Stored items
:::::
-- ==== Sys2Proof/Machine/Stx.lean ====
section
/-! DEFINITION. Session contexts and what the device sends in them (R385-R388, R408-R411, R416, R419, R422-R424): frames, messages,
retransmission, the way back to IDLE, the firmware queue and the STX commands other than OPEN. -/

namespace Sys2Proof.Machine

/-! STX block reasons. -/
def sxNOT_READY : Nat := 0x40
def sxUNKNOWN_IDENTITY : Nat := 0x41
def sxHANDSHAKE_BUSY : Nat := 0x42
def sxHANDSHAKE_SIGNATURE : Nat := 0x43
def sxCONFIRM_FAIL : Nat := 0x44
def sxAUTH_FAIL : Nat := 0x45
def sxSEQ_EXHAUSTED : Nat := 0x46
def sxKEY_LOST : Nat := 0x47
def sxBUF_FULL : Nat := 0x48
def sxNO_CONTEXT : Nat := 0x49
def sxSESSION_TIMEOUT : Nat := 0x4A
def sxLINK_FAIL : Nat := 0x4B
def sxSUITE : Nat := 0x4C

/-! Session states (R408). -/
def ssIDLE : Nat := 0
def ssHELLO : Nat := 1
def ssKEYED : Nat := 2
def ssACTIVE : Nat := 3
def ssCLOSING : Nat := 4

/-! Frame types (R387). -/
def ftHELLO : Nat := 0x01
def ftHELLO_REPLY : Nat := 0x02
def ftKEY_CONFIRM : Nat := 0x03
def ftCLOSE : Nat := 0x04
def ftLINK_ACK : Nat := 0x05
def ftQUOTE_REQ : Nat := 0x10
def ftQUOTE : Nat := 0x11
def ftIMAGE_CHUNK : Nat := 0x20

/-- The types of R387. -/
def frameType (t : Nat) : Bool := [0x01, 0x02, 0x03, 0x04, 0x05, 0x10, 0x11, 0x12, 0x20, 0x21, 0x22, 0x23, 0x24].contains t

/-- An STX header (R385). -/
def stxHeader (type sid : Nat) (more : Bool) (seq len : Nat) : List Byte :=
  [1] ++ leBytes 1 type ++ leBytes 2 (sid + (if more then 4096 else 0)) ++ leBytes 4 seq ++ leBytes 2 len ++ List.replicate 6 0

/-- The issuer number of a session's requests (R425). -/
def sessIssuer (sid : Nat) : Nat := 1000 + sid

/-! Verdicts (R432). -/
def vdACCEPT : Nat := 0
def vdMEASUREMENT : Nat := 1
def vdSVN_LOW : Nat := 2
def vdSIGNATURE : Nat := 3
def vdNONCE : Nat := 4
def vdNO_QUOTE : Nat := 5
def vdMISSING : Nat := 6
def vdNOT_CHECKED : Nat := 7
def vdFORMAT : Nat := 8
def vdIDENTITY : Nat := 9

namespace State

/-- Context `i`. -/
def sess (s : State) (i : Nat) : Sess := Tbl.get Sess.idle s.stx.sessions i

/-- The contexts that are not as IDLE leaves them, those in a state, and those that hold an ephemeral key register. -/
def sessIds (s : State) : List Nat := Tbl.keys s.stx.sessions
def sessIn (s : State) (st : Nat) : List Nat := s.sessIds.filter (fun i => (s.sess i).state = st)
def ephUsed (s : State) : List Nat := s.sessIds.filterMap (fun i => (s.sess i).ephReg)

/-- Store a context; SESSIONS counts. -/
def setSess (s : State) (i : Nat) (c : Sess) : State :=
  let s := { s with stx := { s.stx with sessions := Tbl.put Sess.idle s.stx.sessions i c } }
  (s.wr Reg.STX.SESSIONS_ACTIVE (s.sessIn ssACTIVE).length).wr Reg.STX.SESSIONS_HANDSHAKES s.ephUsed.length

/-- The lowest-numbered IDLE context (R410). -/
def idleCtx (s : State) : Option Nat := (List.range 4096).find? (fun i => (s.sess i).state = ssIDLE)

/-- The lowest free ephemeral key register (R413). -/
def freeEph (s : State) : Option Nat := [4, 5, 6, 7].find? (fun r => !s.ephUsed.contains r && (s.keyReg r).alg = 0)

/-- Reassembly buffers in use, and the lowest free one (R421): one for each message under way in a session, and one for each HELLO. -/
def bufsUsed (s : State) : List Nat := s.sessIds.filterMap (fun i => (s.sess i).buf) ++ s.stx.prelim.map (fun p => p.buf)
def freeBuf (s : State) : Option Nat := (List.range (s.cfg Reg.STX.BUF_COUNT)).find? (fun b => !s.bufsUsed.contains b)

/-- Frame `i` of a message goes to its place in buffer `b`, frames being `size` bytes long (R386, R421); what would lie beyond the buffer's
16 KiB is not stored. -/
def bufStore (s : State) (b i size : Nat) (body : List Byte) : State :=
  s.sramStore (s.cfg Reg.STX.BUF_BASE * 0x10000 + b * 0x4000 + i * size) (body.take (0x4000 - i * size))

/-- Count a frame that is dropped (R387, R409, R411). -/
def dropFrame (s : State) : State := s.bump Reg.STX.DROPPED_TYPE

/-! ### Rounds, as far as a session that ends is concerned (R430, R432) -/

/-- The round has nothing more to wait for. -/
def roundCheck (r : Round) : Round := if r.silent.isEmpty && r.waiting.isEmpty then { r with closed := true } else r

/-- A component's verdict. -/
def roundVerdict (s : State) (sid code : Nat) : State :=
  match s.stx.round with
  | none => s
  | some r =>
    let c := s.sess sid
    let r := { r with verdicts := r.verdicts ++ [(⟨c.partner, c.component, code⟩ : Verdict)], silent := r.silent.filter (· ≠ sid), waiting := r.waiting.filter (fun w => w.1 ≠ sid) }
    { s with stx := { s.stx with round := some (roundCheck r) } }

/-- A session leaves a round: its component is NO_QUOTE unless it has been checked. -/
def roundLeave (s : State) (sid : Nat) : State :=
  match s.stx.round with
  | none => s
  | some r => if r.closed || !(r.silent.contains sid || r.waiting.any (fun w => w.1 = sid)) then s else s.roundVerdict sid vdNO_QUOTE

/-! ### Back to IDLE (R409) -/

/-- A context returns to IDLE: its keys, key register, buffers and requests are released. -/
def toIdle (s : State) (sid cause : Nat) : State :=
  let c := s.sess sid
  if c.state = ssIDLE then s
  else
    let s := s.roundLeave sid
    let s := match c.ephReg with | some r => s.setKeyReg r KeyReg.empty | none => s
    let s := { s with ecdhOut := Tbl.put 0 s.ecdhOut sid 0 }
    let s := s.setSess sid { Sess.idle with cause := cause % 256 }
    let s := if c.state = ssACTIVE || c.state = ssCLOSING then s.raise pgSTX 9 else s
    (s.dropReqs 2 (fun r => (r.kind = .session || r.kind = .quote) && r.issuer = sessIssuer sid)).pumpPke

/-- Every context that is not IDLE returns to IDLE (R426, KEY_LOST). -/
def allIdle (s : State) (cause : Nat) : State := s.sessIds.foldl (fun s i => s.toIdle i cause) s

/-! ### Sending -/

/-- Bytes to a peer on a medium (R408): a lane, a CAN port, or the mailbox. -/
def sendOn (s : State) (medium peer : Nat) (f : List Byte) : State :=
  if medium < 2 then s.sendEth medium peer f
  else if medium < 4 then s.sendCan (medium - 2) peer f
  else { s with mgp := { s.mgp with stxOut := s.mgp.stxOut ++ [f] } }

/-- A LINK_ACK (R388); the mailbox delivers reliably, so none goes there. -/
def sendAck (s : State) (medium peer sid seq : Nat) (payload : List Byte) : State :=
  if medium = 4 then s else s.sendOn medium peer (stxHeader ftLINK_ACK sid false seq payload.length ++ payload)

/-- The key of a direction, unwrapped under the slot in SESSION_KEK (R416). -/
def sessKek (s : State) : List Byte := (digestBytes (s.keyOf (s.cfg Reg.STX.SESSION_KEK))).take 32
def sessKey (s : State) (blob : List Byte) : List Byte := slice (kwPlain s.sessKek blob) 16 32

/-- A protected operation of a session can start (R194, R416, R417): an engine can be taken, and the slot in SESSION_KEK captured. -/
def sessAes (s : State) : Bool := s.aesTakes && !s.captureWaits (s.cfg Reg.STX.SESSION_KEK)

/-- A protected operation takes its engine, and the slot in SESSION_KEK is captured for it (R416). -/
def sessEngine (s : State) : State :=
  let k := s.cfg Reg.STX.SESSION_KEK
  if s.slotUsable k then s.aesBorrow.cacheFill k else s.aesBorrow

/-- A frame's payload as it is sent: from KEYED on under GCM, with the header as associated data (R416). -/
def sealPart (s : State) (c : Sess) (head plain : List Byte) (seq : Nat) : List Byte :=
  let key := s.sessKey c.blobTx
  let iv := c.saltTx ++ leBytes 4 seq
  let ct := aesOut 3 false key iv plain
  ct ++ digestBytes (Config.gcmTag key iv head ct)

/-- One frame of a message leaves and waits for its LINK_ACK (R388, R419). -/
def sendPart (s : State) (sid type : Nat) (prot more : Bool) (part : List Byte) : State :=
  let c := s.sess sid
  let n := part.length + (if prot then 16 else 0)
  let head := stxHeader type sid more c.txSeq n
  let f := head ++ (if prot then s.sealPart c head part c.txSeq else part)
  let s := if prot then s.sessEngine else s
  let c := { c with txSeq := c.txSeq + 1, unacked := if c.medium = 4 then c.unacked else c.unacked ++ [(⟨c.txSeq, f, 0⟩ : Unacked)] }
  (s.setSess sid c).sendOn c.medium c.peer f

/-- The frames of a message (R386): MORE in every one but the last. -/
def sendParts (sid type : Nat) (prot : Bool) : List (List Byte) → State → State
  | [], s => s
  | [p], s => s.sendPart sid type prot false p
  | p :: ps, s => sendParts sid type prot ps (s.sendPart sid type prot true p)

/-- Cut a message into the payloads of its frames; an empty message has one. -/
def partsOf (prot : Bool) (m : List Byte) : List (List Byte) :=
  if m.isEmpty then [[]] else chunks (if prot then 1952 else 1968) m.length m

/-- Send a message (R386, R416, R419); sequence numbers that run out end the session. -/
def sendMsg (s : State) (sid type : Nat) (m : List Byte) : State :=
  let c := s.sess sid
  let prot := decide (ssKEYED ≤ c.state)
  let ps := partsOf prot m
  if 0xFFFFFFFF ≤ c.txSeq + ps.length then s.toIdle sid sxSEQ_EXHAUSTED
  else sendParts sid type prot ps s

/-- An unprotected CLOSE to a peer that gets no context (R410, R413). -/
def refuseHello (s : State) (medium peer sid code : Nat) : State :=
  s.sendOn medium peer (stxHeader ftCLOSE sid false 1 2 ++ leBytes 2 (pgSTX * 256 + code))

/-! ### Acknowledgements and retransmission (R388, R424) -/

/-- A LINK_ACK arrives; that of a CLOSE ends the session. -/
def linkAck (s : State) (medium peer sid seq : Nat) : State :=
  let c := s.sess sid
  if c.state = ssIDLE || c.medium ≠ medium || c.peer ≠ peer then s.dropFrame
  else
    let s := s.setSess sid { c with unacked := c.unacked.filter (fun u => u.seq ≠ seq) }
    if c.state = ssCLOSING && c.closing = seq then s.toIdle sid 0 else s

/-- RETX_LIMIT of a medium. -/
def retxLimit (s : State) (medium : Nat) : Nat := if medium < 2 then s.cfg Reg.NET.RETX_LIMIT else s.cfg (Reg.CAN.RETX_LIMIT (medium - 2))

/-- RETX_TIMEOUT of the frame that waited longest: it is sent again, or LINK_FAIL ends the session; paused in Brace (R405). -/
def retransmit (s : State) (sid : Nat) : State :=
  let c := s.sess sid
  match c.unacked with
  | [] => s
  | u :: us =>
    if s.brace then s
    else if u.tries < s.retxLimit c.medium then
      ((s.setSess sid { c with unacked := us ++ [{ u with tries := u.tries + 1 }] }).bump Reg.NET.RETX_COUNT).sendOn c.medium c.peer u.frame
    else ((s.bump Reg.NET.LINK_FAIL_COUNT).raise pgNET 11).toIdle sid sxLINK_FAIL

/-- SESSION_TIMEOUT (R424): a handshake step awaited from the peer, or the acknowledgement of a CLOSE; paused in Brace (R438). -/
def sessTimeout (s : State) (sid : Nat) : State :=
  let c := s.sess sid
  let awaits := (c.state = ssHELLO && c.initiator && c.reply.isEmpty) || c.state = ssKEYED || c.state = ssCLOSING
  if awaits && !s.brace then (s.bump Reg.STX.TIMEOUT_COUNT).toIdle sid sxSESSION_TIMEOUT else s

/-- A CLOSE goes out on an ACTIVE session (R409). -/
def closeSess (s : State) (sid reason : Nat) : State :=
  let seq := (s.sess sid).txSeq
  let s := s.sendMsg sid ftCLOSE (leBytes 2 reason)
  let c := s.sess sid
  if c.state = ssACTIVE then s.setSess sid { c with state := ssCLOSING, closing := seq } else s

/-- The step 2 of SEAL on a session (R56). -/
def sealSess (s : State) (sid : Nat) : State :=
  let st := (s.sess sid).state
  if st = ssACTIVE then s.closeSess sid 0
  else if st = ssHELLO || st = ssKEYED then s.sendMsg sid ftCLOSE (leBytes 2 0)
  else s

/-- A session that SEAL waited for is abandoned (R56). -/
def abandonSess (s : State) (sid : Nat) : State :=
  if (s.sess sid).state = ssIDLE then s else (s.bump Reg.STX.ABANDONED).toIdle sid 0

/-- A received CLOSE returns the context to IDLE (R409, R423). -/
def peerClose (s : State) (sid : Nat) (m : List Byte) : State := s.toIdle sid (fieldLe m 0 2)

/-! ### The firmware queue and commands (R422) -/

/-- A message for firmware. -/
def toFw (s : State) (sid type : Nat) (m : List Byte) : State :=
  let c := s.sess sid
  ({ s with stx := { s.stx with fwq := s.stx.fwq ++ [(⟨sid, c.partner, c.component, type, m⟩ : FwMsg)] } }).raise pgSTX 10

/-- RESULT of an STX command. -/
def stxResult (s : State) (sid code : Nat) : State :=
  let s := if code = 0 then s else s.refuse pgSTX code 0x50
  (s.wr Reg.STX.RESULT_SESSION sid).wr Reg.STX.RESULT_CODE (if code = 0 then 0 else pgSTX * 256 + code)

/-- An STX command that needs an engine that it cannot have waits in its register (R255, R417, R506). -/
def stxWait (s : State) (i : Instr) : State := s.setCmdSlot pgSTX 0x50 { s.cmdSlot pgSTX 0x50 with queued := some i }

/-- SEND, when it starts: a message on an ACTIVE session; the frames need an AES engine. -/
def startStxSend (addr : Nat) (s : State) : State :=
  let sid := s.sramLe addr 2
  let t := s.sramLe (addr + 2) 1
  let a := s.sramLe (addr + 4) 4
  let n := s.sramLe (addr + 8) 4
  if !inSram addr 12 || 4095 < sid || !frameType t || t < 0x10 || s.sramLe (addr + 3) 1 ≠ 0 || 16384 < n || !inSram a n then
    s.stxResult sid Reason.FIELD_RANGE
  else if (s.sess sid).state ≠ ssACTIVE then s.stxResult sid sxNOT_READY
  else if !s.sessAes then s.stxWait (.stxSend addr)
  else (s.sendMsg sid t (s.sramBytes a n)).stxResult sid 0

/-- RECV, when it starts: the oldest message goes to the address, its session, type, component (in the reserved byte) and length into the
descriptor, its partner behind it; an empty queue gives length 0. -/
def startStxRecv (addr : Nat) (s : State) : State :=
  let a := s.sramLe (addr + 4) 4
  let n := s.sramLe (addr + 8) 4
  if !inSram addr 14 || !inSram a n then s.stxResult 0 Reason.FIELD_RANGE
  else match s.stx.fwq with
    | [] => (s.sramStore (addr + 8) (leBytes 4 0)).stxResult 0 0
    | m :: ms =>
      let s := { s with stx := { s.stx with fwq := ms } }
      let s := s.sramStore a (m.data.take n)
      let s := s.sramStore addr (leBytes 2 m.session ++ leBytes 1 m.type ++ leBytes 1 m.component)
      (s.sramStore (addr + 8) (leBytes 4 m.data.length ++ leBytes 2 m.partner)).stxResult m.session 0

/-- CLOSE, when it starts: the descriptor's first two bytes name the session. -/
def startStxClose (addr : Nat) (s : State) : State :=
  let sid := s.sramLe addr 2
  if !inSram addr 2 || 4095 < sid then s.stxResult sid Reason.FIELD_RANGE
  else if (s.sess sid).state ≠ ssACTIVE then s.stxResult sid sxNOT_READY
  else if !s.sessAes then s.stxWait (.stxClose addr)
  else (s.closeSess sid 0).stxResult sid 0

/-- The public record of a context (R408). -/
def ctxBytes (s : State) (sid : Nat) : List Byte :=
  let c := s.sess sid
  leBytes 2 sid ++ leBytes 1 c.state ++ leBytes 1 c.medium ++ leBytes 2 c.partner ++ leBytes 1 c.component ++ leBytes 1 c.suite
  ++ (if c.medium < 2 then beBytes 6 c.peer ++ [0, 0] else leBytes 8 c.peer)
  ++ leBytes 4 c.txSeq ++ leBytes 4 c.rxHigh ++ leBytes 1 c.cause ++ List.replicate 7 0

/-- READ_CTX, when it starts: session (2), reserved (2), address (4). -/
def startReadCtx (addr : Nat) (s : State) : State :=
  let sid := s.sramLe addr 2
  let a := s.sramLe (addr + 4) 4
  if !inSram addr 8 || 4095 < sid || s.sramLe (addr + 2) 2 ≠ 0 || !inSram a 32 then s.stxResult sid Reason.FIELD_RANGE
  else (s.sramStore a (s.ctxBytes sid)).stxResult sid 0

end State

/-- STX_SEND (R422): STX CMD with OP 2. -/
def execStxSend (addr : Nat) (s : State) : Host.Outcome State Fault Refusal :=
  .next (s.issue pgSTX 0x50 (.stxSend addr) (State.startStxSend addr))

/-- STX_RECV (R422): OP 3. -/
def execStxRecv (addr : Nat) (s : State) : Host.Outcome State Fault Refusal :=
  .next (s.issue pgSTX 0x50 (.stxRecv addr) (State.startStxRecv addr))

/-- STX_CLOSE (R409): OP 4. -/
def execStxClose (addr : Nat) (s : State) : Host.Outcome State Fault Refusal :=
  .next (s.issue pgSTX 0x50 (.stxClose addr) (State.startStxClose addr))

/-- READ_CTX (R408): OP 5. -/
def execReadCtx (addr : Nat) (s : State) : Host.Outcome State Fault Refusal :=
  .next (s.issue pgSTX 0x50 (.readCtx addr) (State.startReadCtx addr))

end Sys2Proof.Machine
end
:::::
_TASK STATEMENT_:
Copy every line of the entries in which "sessIssuer" can be found.

_RESULT OF THE EXERCISE_:
def sessIssuer (sid : Nat) : Nat := 1000 + sid
    (s.dropReqs 2 (fun r => (r.kind = .session || r.kind = .quote) && r.issuer = sessIssuer sid)).pumpPke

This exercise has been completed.